Le pélican observait son manège avec curiosité tout en se dandinant tranquillement à côté de lui (en silence, dieu merci).

— Vous vous comportez en violation de la Convention de Néo-Genève ! lança une voix. Les sévices physiques dans le but d'obtenir des informations sont prohibés !

Warrius.

Harlock ne put retenir un sourire, et le soulagement qui l'envahit supplanta la panique latente. Warrius était vivant.

Le commandant de l'Hayabusa était invisible. Il devait se situer juste au-dessous de lui, estima Harlock.

Il zooma sur la carte holo. Au niveau de la rotonde, il compta dix points verts et six points rouges. Dix prisonniers, six ennemis. De sa position, il apercevait trois néo-humains et deux otaries sur exosquelette (des « sirènes », pff c'était ridicule).

— Vous ne faites que retarder l'inévitable, capitaine, répondit une des otaries. Si nous n'obtenons pas les codes d'ouverture, nos artificiers auront tôt fait de forcer le passage.
— La Fédération ne restera pas sans réagir à cette agression injustifiée ! répliqua aussitôt Warrius.

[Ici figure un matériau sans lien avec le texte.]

/-- Status of a write to OD 0xA000:03: 0x31 for a code outside the table, 0x40 for a block that is not idle. -/
def blockResetStatus (s : State) (code : Nat) : Nat :=
  let kind := code / 256
  let i := code % 256
  if blockCount kind ≤ i then 0x31 else if blockIdle s kind i then 0 else 0x40

/-- A channel's logic afresh: it is out of service. -/
def freshChan (c : Chan) : Chan :=
  { c with bus := [], ce := none, holder := none, ptrHigh := 0, ptrLow := 0, phyRegs := [], faulted := false }

/-- A cascade link afresh. -/
def freshMember (m : Member) : Member := { serial := m.serial }

/-- The Mirror link afresh: its SPDM session ends with it. -/
def freshLink (p : Pair) : Pair :=
  { p with linkUp := false, session := false, missed := 0, txSeq := 1, rxSeq := 0, unacked := [], resendAsked := none
           retraining := false, out := p.out.filter fun f => f.port != 0 }

/-- Reset a block (R549, R550). -/
def blockReset (s : State) (kind i : Nat) : State :=
  match kind with
  | 1 =>
    let s := (chanDies i).foldl (fun s d => setCtx s d {}) (setChan s i (freshChan (chan s i)))
    if (chan s i).state = 3 then s else setChanState s i 3
  | 2 => setLane s i {}
  | 3 => { s with sched.softPtr := 0 }
  | 4 => { s with sched.placePtrs := [0, 0, 0] }
  | 5 =>
    let e := eng s i
    setEng s i { phase := 0, code := e.code, image := e.image, lastD := e.lastD, tickNo := e.tickNo, ticks := e.ticks }
  | 6 => { s with pair := freshLink s.pair }
  | 7 => setMember s (i + 1) (freshMember (member s (i + 1)))
  | 9 => { s with loupe.live := [] }
  | _ => s

/-- The block reset of a row: refused where the block is not idle or does not exist. -/
def blockResetIf (s : State) (kind i : Nat) : State :=
  if blockResetStatus s (kind * 256 + i) = 0 ∧ i < 256 then blockReset s kind i else s

def execBlockResetFlashChannel (i : Nat) (s : State) : Host.Outcome State Fault Refusal := .next (blockResetIf s 1 i)
def execBlockResetCipherLane (i : Nat) (s : State) : Host.Outcome State Fault Refusal := .next (blockResetIf s 2 i)
def execBlockResetSoftDecoder (i : Nat) (s : State) : Host.Outcome State Fault Refusal := .next (blockResetIf s 3 i)
def execBlockResetPlacementEngine (i : Nat) (s : State) : Host.Outcome State Fault Refusal := .next (blockResetIf s 4 i)
def execBlockResetLoopEngine (i : Nat) (s : State) : Host.Outcome State Fault Refusal := .next (blockResetIf s 5 i)
def execBlockResetMirrorLink (s : State) : Host.Outcome State Fault Refusal := .next (blockResetIf s 6 0)
def execBlockResetCascadePort (i : Nat) (s : State) : Host.Outcome State Fault Refusal := .next (blockResetIf s 7 i)
def execBlockResetTracePort (s : State) : Host.Outcome State Fault Refusal := .next (blockResetIf s 8 0)
def execBlockResetLoupe (s : State) : Host.Outcome State Fault Refusal := .next (blockResetIf s 9 0)

/-! Maintenance and BIST (R547, R551 to R557). -/

def execMaintenanceRequest (value : Nat) (s : State) : Host.Outcome State Fault Refusal :=
  .next (if value ≤ 1 then { s with rst.maintain := value == 1 } else s)

/-- The device is in the boot halt. -/
def inHalt (s : State) : Bool :=
  match s.rst.life with
  | .halt _ => true
  | _ => false

/-- A write of 0 in the boot halt (R547). -/
def clearFailures (s : State) : State := if inHalt s then { s with rst.bootFailures := 0 } else s

def execBootFailureClear (s : State) : Host.Outcome State Fault Refusal := .next (clearFailures s)

/-- Logic BIST starts, in the maintenance state only (R552). -/
def startLogic (s : State) : State :=
  if s.rst.life = .maintenance then { s with rst.logicRunning := true } else s

def execLogicBistStart (s : State) : Host.Outcome State Fault Refusal := .next (startLogic s)

/-- The signatures of the 32 partitions and of memory partitions 128 to 135 are compared; the device resets with cause
management reset (R552, R554, R556). -/
def execLogicBistDone (signatures : List Nat) (s : State) : Host.Outcome State Fault Refusal :=
  .next (if !s.rst.logicRunning ∨ s.rst.life ≠ .maintenance then s
    else
      let sig (p : Nat) : Nat := signatures.getD p 0
      let bad := (List.range 32).filter fun p => sig p != Config.goldenLogic p
      let mem := (List.range 8).filter fun p => sig (32 + p) != Config.goldenMemory (128 + p)
      let s := mem.foldl (fun s p => loupe s 556 0xA2 5 [128 + p]) s
      let s := { s with rst.logicRunning := false, rst.logicFailed := bad.foldl (fun m p => m + 2 ^ p) 0
                        rst.logicSigs := (List.range 32).map sig
                        rst.memSigs := (List.range 8).map fun p => sig (32 + p)
                        rst.logicBoot := (match newestRecord s with | some b => b.sequence | none => 0) }
      raise s 6)

/-- Start an online pass while the device serves (R554). -/
def startPass (s : State) : State :=
  if s.rst.life = .service ∧ !s.bist.running then { s with bist.running := true, bist.next := 0 } else s

def execOnlinePassStart (s : State) : Host.Outcome State Fault Refusal := .next (startPass s)

/-- Buffers of a tier that overlap a staging segment of 1 MiB. -/
def segBuffers (t : Tier) (p seg : Nat) : List Nat := overlapping t (bufSize p) (sramBase + seg * 1048576) 1048576

/-- A buffer of the segment is handed out. -/
def segBusy (s : State) (seg : Nat) : Bool :=
  (List.range 6).any fun p => (segBuffers (pool s p).sram p seg).any fun b => kvGet 0 b (pool s p).sram.allocated != 0

/-- Buffers that memory BIST has passed come back to their pools (R508). -/
def segReturn (s : State) (seg : Nat) : State :=
  let back := s.bist.taken.filter fun a => decide ((a - sramBase) / 1048576 = seg)
  let s := { s with bist.taken := s.bist.taken.filter fun a => !back.contains a }
  (List.range 6).foldl (fun s p =>
    let t := (pool s p).sram
    let bs := t.removed.filter fun b => back.contains (t.base + b * bufSize p)
    setPool s p { pool s p with sram := { t with removed := t.removed.filter fun b => !bs.contains b
                                                 stack := bs.filter (fun b => decide (b < t.fresh)) ++ t.stack } }) s

/-- A partition passes or fails (R556). -/
def partitionDone (s : State) (p : Nat) (ok : Bool) : State :=
  if ok then
    let s := { s with bist.failed := s.bist.failed.filter fun x => x != p }
    if p < 96 then segReturn s p else s
  else
    let s := loupe { s with bist.failed := addTo p s.bist.failed } 556 0xA2 5 [p]
    if p < 96 then removeStaging s (p * 1048576 + sramBase) 1048576
    else if p < 112 then { s with bist.decodersOut := addTo (p - 96) s.bist.decodersOut }
    else { s with bist.enginesOut := addTo (p - 112) s.bist.enginesOut }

S'attendait-il à un soutien de la Flotte ? Peu probable, de l'avis d'Harlock. Yblane était perdue au milieu de nulle part, bien trop loin des bases de la Fédération pour espérer une intervention rapide. Prévoyait-il une contre-attaque de l'Hayabusa ? Non c'était idiot, le patrouilleur n'était pas de taille contre les frégates.

— Ieeek.

Le pélican déploya ses ailes, et Harlock hocha la tête. En revanche, songea-t-il avec un demi-sourire acerbe, il possédait de son côté de quoi réaliser une riposte bien plus efficace.

— Allez l'oiseau, chuchota-t-il. Va les distraire.

Le pélican s'envola sans même prendre d'élan. Bonne chance, lui souhaita mentalement Harlock. Bonne chance à eux deux.

Il inspira, dégaina le cosmodragon et abaissa la sûreté.

Puis il sortit les micro-charges de sa poche de poitrine.